Wilkes designed all the print material for the festival, including the 80-page program book.

===The Concert for Bangladesh===

Detail from Wilkes's cover for The Concert for Bangladesh

Album package, photography and design for George Harrison and Friends' Concert for Bangladesh album (1971) was provided by Tom Wilkes and Barry Feinstein for Camouflage Productions. Wilkes also provided design and photography for the subsequent Apple Films movie release. In 2005, he contributed to the documentary The Concert for Bangladesh Revisited with George Harrison and Friends, as part of the DVD release for the concert film.

For the album's front cover, Wilkes used a confronting image showing a naked child beside an empty food bowl, in an effort to bring home to record-buyers the plight of the refugees of the Bangladesh Liberation War. In his book on the Beatles' Apple Records releases, author Bruce Spizer describes the cover as "haunting". Spizer writes: "In selecting the photo, Wilkes wanted a picture that would generate sympathy without being overly horrific ... Wilkes's design is a simple but highly effective logo that drives home the point of what motivated the concert." According to Jonathan Taplin, who served as production manager at the Concert for Bangladesh, Apple distributor Capitol Records were concerned that the image was not commercial enough, but Harrison was resolute that Wilkes's cover should be used.

In 2004, Wilkes discussed this cover image, and his involvement in Harrison's aid project, with journalist Matt Hurwitz of Goldmine magazine:

Hurwitz: "So on to The Concert for Bangla Desh (1971), which is a beautiful cover, certainly one of your top pieces. Where did the cover photo of the child come from?"
Wilkes: "This is an AP or UPI released picture of a starving child... I did extensive airbrushing and then did this design, this presentation of it. I kind of cleaned it up a little. I spent hours looking at horrible, horrible footage, and we eventually selected this shot. Some of the other photos in the book are from the rest of the film footage I reviewed. It was difficult to watch. We just took stills from the film."

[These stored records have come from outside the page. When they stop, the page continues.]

/-- An egress item's bytes, over which the digest runs (the model's serialisation, log 45). -/
def Egress.bytes : Egress → List Byte
  | .reply _ v => 0 :: bytesOf 8 v.toNat
  | .data _ b p => 1 :: flagByte p :: b
  | .unsupported _ => [2]
  | .pcieRead _ a => 3 :: bytesOf 8 a
  | .pcieWrite a b => 4 :: bytesOf 8 a ++ (b.map fun x => [BitVec.ofNat 8 x.1, x.2]).flatten
  | .pcieAtomic _ a op w v v2 => 5 :: bytesOf 8 a ++ [BitVec.ofNat 8 op, flagByte w] ++ bytesOf 8 v.toNat ++ bytesOf 8 v2.toNat
  | .pcieFlush => [6]
  | .snoopMiss => [7]
  | .snoopState => [8]
  | .snoopBytes b => 9 :: b
  | .msix v => 10 :: bytesOf 2 v
  | .peerAdd m h i => 11 :: bytesOf 2 m ++ bytesOf 8 h.toNat ++ bytesOf 4 i.toNat
  | .peerReply f => 12 :: bytesOf 1 f
  | .collective m d b => 13 :: bytesOf 2 m ++ bytesOf 1 d ++ b
  | .spdm b => 14 :: b
  | .tdisp ok t => [15, flagByte ok, t.code]
  | .image a b => 16 :: bytesOf 8 a ++ b
  | .sync t => 17 :: intBytes t
  | .dreq => [18]
  | .thermtrip => [19]
  | .nackFlit p => 20 :: bytesOf 1 p
  | .peerOp m op h lts => 21 :: bytesOf 2 m ++ peerBytes op ++ bytesOf 8 h.toNat ++ bytesOf 8 lts
  | .peerAnswer id fault value lts => 22 :: bytesOf 8 id ++ bytesOf 1 fault ++ bytesOf 8 value ++ bytesOf 8 lts

/-- One egress item taken into its source's digest. -/
def State.digestItem (s : State) (e : Egress) : State :=
  let n := e.source s.cox.moduleNo
  { s with rpl := { s.rpl with digests := Cells.put s.rpl.digests n (crcMore (Cells.get 0 s.rpl.digests n) e.bytes) } }

/-- What left the package since the last step taken into the digests; in replay it is then discarded (R413, R414). -/
def State.digestEgress (s : State) : State :=
  let fresh := s.egress.drop s.rpl.taken
  match fresh with
  | [] => s
  | _ =>
    let s1 := fresh.foldl State.digestItem s
    let kept := if s.replaying then s.egress.take s.rpl.taken else s.egress
    { s1 with egress := kept, rpl := { s1.rpl with taken := kept.length } }

/-- What the boot pair sends for itself, outside the digests: the arrivals of R407 do not ask for it (R409, R417). -/
def State.emitAside (s : State) (e : Egress) : State :=
  let s1 := s.digestEgress
  { s1 with egress := s1.egress ++ [e], rpl := { s1.rpl with taken := s1.egress.length + 1 } }

/-- Cycles between digest checks (R414). -/
def digestPeriod : Nat := 2 ^ 20

/-- A divergence (R414). -/
def State.diverged (s : State) (cycle : Nat) : State :=
  { s with rpl := { s.rpl with diverge := true, dcycle := if s.rpl.diverge then s.rpl.dcycle else cycle } }.freezeNow 3

/-- EGRESS_DIGEST_CHECK (R414): the next check of a source, once its cycle has come. -/
def execEgressDigestCheck (source : Nat) (s : State) : Result :=
  let k := Cells.get 0 s.rpl.checks source + 1
  let rel := k * digestPeriod
  if !s.rpl.active || s.cycle < s.rpl.epoch + rel then .next s
  else
    let crc := Cells.get 0 s.rpl.digests source
    let s1 := { s with rpl := { s.rpl with checks := Cells.put s.rpl.checks source k } }
    if s.recording then .next (s1.logAppend rel source 3 (bytesOf 4 crc.toNat))
    else if s.replaying && s.logDigest source rel (2 ^ 16) s.rpl.head != some crc then .next (s1.diverged (s.rpl.epoch + rel))
    else .next s1

/-! ## Start points (R402, R406, R417) -/

/-- A start point: EPOCH, the modes that waited for it, and the log's start marker (R409, R411, R412). -/
def State.startPoint (s : State) (cycle kind : Nat) (crc : Word) : State :=
  let r := s.rpl
  { s with rpl := { r with
      epoch := cycle, epochAt := none, curMode := r.mode, curLogres := r.logres, active := r.mode != 0
      head := 0, checks := [], stamped := (cycle, 0) } }.logAppend 0 203 2 (bytesOf 8 kind ++ bytesOf 8 crc.toNat)

/-- Caches emptied, replacement trees and round-robin pointers at their reset values (R406); a dirty host-homed
line is written back first. -/
def State.flushCaches (s : State) : State :=
  let dirty := (s.slices.map fun e => (e.2.lines.filter fun l => hostLine l.1 && l.2.present && l.2.dirty).map (·.1)).flatten
  let s1 := dirty.foldl State.writeBack s
  { s1 with
    slices := s1.slices.map fun (e : Nat × Slice) => (e.1, { e.2 with lines := [], copies := [], ways := Ways.reset })
    dies := s1.dies.map fun (e : Nat × Die) => (e.1, { e.2 with tlb := Tlb.reset, llc := Ways.reset, llcDirty := [] })
    cores := s1.cores.map fun (e : Nat × Core) =>
      (e.1, { e.2 with
        l1 := [], l1ways := Ways.reset, icache := [], tlb := Tlb.reset
        subcores := e.2.subcores.map fun (j : Nat × Subcore) => (j.1, { j.2 with lastSent := Subcore.reset.lastSent }) }) }

/-- EPOCH (R406): the first multiple of the period after boot stage 6; every cache and logical time is at its reset
value. -/
def execEpoch (s : State) : Result :=
  match s.rpl.epochAt with
  | none => .next s
  | some e =>
    if s.cycle < e then .next s
    else
      let s1 := s.flushCaches
      .next ({ s1 with
        rpl := { s1.rpl with digests := [] }, links := { s1.links with hostTime := 0 }
        crews := s1.crews.map fun (c : Nat × Crew) => (c.1, { c.2 with lts := 0 }) }.startPoint e 0 0)

/-! ## Freezing (R415, R416) -/

/-- FREEZE (R415): before the first even c at or after STOPCYC. -/
def execFreeze (s : State) : Result :=
  if !s.rpl.armed || s.rpl.frozen || decide (s.cycle < s.rpl.stopcyc) then .next s
  else
    let s1 := s.freezeNow 1
    .next { s1 with rpl := { s1.rpl with armed := false } }

/-! ## Registers of the block (R408, R409, R420) -/

/-- XMODE written (R408). -/
def State.setXmode (s : State) (value : BitVec 64) : State := { s with rpl := { s.rpl with xmode := field value.toNat 0 2 } }

/-- XMODE_WRITE (R408, R398). -/
def execXmodeWrite (value : BitVec 64) (s : State) : Result := .next (s.untrusted fun s => s.setXmode value)

/-- RPLCTL written (R409): a LOGRES above 32 or MODE 3 makes the write ignored. -/
def State.setRplctl (s : State) (value : BitVec 64) : State :=
  let v := value.toNat
  if 32 < field v 8 8 ∨ field v 0 2 = 3 then s
  else { s with rpl := { s.rpl with mode := field v 0 2, logres := field v 8 8, fullact := v.testBit 2 } }

/-- RPLCTL_WRITE (R409, R420). -/
def execRplctlWrite (value : BitVec 64) (s : State) : Result := .next (s.frozenWrite fun s => s.setRplctl value)

/-- STOPCYC written (R409, R415). -/
def State.setStopcyc (s : State) (value : BitVec 64) : State :=
  { s with rpl := { s.rpl with stopcyc := value.toNat, armed := true } }

/-- RPLCTL as it reads (R409). -/
def Replay.rplctl (r : Replay) : Nat := 256 * r.logres + (if r.fullact then 4 else 0) + r.mode

/-! ## Scan images (R417 to R420) -/

/-- The code that keeps a SCANCMD operation from starting (R417, R420). -/
def State.scanFault (s : State) : Option Nat :=
  if s.boot.tdi != .unlocked then some 6
  else if !s.rpl.frozen then some 1
  else if s.rpl.scanBusy then some 2
  else none

/-- CODE set at once, with nothing else happening. -/
def State.scanRefuse (s : State) (code : Nat) : State := { s with rpl := { s.rpl with scanCode := code } }

/-- An operation under way, with what it will report (R417). -/
def State.scanStart (s : State) (code : Nat) (crc : Word) : State :=
  { s with rpl := { s.rpl with scanBusy := true, scanNext := (code, crc) } }

/-- Free bytes by number. -/
def freeBytes (n : Nat) : Nat → List Byte
  | 0 => []
  | k + 1 => Config.freeByte n :: freeBytes (n + 1) k

/-- The device lines that a slice or an LLC holds newer than LPDDR-5X (R418). -/
def State.dirtyLines (s : State) : List Nat :=
  (s.slices.map fun e => (e.2.lines.filter fun l => !hostLine l.1 && l.2.dirty).map (·.1)).flatten
    ++ (s.dies.map fun d => d.2.llcDirty).flatten

/-- The scanned state (R418), before its sums are known. -/
def State.scanned (s : State) : Image where
  addr := 0
  serial := Config.deviceSerial
  cycle := s.cycle
  epoch := s.rpl.epoch
  crc := 0
  directory := []
  crews := s.crews
  cores := s.cores
  clusters := s.clusters
  dies := s.dies
  slices := s.slices
  msgs := s.msgs
  rm := s.rm
  cox := s.cox
  fleet := s.fleet
  ticks := s.ticks
  pcie := s.links.pcie
  arrivals := s.rpl.arrivals
  digests := s.rpl.digests
  checks := s.rpl.checks
  dirty := s.dirtyLines.map fun l => (l, s.mem.read l 128)
  poison := s.dirtyLines.filter s.poisoned
  fetched := s.links.fetched
  hostTime := s.links.hostTime

/-- The header's stated fields (R418). -/
def State.scanHeader (s : State) : List Byte :=
  bytesOf 4 0x485A5343 ++ bytesOf 4 Config.scanVersion.toNat ++ bytesOf 8 Config.deviceSerial.toNat ++ bytesOf 8 s.cycle
    ++ bytesOf 8 s.rpl.epoch ++ bytesOf 8 s.rpl.rplctl ++ bytesOf 8 s.rpl.head ++ bytesOf 8 s.rpl.xmode

/-- SCAN_OUT (R417, R418, R420): equal images have equal sums; otherwise the directory and the CRC are free. -/
def execScanOut (haddr : Nat) (s : State) : Result :=
  match s.scanFault with
  | some c => .next (s.scanRefuse c)
  | none =>
    if !s.links.pup then .next (s.scanStart 3 s.rpl.scanCrc)
    else
      let i := s.scanned
      let same (x : Image) : Bool := { x with addr := 0, crc := 0, directory := [] } == i
      let image := match s.images.find? same with
        | some x => { x with addr := haddr }
        | none => { i with addr := haddr, crc := (Config.freeWord s.fresh).setWidth 32, directory := freeBytes s.fresh 80 }
      let host := (s.hostMem.write haddr s.scanHeader).write (haddr + 64) image.directory
      let s1 := { s with
        fresh := s.fresh + 80, hostMem := host
        images := image :: s.images.filter fun x => x.addr != haddr }
      .next ((s1.emitAside (.image haddr s.scanHeader)).scanStart 0 image.crc)

/-- Clean lines refilled from the level below (R419). -/
def State.refillLines (s : State) : State :=
  let s1 := { s with slices := s.slices.map fun (e : Nat × Slice) =>
    (e.1, { e.2 with lines := e.2.lines.map fun (l : Nat × LineMeta) =>
      (l.1, if hostLine l.1 && l.2.present && !l.2.dirty then { l.2 with data := s.hostBytes l.1 } else l.2) }) }
  { s1 with
    slices := s1.slices.map fun (e : Nat × Slice) =>
      (e.1, { e.2 with copies := e.2.copies.map fun (l : Nat × LineCopy) => (l.1, { l.2 with data := s1.lineBytes l.1 }) })
    cores := s1.cores.map fun (e : Nat × Core) =>
      (e.1, { e.2 with
        l1 := e.2.l1.map fun (l : Nat × LineCopy) => (l.1, { l.2 with data := s1.lineBytes l.1 })
        icache := e.2.icache.map fun (l : Nat × List Byte) => (l.1, s1.lineBytes l.1) }) }

/-- An image's state loaded (R419). -/
def State.loadScan (s : State) (i : Image) : State :=
  let s1 := { s with
    cycle := i.cycle, ticks := i.ticks, crews := i.crews, cores := i.cores, clusters := i.clusters, dies := i.dies
    slices := i.slices, msgs := i.msgs, rm := i.rm, cox := { i.cox with flash := s.cox.flash }
    fleet := { i.fleet with clockStopped := s.fleet.clockStopped }
    links := { s.links with pcie := i.pcie, fetched := i.fetched, hostTime := i.hostTime }
    poison := s.poison.filter (fun l => !i.dirty.any fun d => d.1 == l) ++ i.poison
    mem := i.dirty.foldl (fun (m : Memory) (d : Nat × List Byte) => m.write d.1 d.2) s.mem
    rpl := { s.rpl with
      arrivals := i.arrivals, digests := i.digests, checks := i.checks, scannedIn := true
      armed := decide (i.cycle < s.rpl.stopcyc), epochAt := none } }
  s1.refillLines

/-- The check of an image (R419): the code of a refusal. -/
def State.imageFault (s : State) (haddr : Nat) : Option Nat :=
  let h := s.hostMem.read haddr 16
  if blk h 0 4 ≠ 0x485A5343 ∨ blk h 4 4 ≠ Config.scanVersion.toNat ∨ !(s.images.any fun x => x.addr == haddr) then some 4
  else if blk h 8 8 ≠ Config.deviceSerial.toNat then some 5
  else none

/-- SCAN_IN (R417, R419, R420). -/
def execScanIn (haddr : Nat) (s : State) : Result :=
  match s.scanFault with
  | some c => .next (s.scanRefuse c)
  | none =>
    if !s.links.pup then .next (s.scanStart 3 s.rpl.scanCrc)
    else
      match s.imageFault haddr, s.images.find? fun x => x.addr == haddr with
      | none, some i => .next ((s.loadScan i).scanStart 0 i.crc)
      | some c, some i => .next (s.scanStart c i.crc)
      | some c, none => .next ({ s with fresh := s.fresh + 1 }.scanStart c ((Config.freeWord s.fresh).setWidth 32))
      | none, none => .next s

/-- SCAN_COMPLETE (R417). -/
def execScanComplete (s : State) : Result :=
  if !s.rpl.scanBusy then .next s
  else
    .next { s with rpl := { s.rpl with scanBusy := false, scanCode := s.rpl.scanNext.1, scanCrc := s.rpl.scanNext.2 } }

/-- RELEASE (R415 to R417, R420): after a scan-in it is a start point. -/
def execRelease (s : State) : Result :=
  match s.scanFault with
  | some c => .next (s.scanRefuse c)
  | none =>
    let s1 := { s with rpl := { s.rpl with frozen := false, scanCode := 0 } }
    if s.rpl.scannedIn then
      .next ({ s1 with rpl := { s1.rpl with scannedIn := false } }.startPoint s.cycle 1 s.rpl.scanCrc)
    else .next s1

/-! ## Aligning modules (R421, R422) -/

/-- SYNCCMD written (R421): this module aligns itself to the one beyond a port. -/
def State.startSync (s : State) (value : BitVec 64) : State :=
  { s with rpl := { s.rpl with syncPort := some (field value.toNat 0 4) } }

/-- SYNCCMD (R421, R398). -/
def execSynccmd (value : BitVec 64) (s : State) : Result := .next (s.untrusted fun s => s.startSync value)

/-- SYNC (R421): stamped at t2; the follower sends DREQ at t3. -/
def execSync (t1 : Int) (s : State) : Result :=
  if s.rpl.syncPort.isNone then .next s
  else .next ({ s with rpl := { s.rpl with syncT1 := t1, syncT2 := s.cycle, syncT3 := s.cycle } }.emit .dreq)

Hurwitz: [Wilkes displays a 1-inch high pewter medallion of the boy on this front cover, framed in the arched outline.] "Where did this come from?"
Wilkes: "We did Bangla Desh gratis for them. We did it just because we wanted to contribute to George's cause, so we just worked on expenses. He flew us to New York [for the two concerts at Madison Square Garden]. We did all the photography, on the stage, and we put the whole package together. George gave these, as a little present, to everybody who donated their time. I also have a really nice letter from UNICEF thanking me, which was really great."

===Tommy and Grammy Award===

Wilkes along with his partner, Craig Braun, was awarded [Grammy Awards ] by NARAS in 1973 as art director for the 1972 Ode Records' version of Tommy as performed by the London Symphony Orchestra and English Chamber Choir with Guest Soloists.